— Task item —
Each line of the data below from the one holding "have hp : p" to the one holding "rw [an, br, regionViol_view", inclusive, is to be reproduced exactly; no other line belongs in the answer.

— Supplied data —
┌──
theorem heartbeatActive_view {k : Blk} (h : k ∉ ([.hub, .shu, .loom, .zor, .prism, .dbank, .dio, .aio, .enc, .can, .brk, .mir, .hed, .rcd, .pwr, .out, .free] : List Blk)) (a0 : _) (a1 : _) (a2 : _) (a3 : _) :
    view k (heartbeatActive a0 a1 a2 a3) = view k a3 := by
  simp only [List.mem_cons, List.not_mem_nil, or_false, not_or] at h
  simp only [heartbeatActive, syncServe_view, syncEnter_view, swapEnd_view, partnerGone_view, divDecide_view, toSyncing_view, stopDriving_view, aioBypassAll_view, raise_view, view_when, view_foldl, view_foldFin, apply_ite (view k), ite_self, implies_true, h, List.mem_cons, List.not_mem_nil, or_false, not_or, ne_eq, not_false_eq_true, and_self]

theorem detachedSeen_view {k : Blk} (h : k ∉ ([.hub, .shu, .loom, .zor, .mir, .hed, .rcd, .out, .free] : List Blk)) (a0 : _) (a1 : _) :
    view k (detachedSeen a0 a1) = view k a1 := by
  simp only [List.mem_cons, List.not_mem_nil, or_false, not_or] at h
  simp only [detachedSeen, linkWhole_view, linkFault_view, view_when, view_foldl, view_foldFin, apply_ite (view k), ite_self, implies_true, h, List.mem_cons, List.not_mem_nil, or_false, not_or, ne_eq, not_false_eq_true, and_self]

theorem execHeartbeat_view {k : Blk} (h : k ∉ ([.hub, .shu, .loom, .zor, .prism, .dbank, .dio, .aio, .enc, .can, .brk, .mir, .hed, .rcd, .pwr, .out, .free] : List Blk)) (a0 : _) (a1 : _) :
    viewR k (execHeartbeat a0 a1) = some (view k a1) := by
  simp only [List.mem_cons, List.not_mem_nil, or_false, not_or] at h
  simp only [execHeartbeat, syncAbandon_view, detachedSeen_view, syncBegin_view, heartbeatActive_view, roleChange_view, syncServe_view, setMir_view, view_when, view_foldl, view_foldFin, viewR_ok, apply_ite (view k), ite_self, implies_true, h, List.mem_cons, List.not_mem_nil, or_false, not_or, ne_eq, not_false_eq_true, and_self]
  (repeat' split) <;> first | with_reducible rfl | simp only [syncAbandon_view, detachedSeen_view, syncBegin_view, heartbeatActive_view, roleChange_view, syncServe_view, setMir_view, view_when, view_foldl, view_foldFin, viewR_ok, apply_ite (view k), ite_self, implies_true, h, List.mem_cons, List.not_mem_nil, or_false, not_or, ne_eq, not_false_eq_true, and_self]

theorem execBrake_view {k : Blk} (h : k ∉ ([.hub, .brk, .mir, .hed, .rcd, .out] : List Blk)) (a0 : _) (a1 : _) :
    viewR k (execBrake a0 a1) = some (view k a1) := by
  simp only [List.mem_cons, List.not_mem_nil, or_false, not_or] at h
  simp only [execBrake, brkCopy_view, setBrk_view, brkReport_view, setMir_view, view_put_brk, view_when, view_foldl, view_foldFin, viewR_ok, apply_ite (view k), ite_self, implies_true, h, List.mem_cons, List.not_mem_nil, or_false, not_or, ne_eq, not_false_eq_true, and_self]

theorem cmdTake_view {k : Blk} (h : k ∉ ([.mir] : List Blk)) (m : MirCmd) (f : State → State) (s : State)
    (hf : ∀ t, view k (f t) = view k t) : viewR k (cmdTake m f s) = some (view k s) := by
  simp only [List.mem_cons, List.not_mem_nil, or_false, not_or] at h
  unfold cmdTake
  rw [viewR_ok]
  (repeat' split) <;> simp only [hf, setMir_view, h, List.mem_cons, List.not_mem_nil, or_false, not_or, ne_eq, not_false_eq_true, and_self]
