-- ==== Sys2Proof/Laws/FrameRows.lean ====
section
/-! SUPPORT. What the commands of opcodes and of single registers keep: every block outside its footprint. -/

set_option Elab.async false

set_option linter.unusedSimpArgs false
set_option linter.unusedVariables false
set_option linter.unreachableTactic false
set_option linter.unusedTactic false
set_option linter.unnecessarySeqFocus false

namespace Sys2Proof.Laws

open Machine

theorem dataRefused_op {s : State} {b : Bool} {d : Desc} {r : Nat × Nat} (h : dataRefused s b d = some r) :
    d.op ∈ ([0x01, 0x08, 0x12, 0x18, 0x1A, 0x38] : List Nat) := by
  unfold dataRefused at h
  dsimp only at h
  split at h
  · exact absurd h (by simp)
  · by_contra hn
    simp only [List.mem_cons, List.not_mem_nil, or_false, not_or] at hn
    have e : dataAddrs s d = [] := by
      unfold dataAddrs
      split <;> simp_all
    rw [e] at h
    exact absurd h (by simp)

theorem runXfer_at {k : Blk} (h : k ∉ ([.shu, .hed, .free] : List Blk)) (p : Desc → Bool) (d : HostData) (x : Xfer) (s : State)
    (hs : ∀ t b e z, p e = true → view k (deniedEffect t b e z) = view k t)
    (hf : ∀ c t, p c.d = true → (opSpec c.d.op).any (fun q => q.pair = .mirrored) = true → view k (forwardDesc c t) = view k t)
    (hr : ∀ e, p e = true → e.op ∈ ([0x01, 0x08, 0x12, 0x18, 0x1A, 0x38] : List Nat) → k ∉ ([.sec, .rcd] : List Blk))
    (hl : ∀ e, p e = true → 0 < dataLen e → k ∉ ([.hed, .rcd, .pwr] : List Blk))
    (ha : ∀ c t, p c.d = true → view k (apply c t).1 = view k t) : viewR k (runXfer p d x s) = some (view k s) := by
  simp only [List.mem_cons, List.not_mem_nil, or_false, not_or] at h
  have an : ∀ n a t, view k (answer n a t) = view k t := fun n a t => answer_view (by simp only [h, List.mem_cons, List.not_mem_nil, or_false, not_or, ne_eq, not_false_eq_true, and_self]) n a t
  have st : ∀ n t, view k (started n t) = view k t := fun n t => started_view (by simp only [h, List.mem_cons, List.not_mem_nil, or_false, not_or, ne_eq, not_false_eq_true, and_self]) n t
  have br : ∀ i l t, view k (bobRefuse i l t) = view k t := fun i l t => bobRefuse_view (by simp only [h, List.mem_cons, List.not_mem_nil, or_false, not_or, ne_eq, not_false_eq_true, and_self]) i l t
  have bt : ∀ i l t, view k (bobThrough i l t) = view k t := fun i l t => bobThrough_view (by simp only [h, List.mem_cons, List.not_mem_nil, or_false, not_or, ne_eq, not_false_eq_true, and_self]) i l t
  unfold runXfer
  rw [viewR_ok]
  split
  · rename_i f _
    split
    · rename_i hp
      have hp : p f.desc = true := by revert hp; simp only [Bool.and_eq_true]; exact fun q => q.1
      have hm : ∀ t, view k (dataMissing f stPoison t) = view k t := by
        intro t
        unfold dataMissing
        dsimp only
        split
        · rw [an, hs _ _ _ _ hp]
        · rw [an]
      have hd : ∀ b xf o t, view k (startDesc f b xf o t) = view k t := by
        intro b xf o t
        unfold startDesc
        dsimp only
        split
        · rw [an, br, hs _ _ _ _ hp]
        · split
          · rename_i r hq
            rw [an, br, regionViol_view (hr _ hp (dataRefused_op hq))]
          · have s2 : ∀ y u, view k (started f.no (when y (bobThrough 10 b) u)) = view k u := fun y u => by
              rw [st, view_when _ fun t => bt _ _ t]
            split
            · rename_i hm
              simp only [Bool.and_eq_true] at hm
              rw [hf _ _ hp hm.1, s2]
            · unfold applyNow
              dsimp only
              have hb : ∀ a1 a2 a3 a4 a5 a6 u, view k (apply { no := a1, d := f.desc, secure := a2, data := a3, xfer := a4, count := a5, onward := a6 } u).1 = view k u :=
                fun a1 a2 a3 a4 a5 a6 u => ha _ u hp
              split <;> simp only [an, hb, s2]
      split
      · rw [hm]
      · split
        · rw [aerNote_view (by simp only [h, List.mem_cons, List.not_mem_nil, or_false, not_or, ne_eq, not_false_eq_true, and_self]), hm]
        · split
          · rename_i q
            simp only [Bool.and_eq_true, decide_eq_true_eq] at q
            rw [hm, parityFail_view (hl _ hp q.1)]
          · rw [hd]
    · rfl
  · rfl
└──
— Exercise solution —
      have hp : p f.desc = true := by revert hp; simp only [Bool.and_eq_true]; exact fun q => q.1
      have hm : ∀ t, view k (dataMissing f stPoison t) = view k t := by
        intro t
        unfold dataMissing
        dsimp only
        split
        · rw [an, hs _ _ _ _ hp]
        · rw [an]
      have hd : ∀ b xf o t, view k (startDesc f b xf o t) = view k t := by
        intro b xf o t
        unfold startDesc
        dsimp only
        split
        · rw [an, br, hs _ _ _ _ hp]
        · split
          · rename_i r hq
            rw [an, br, regionViol_view (hr _ hp (dataRefused_op hq))]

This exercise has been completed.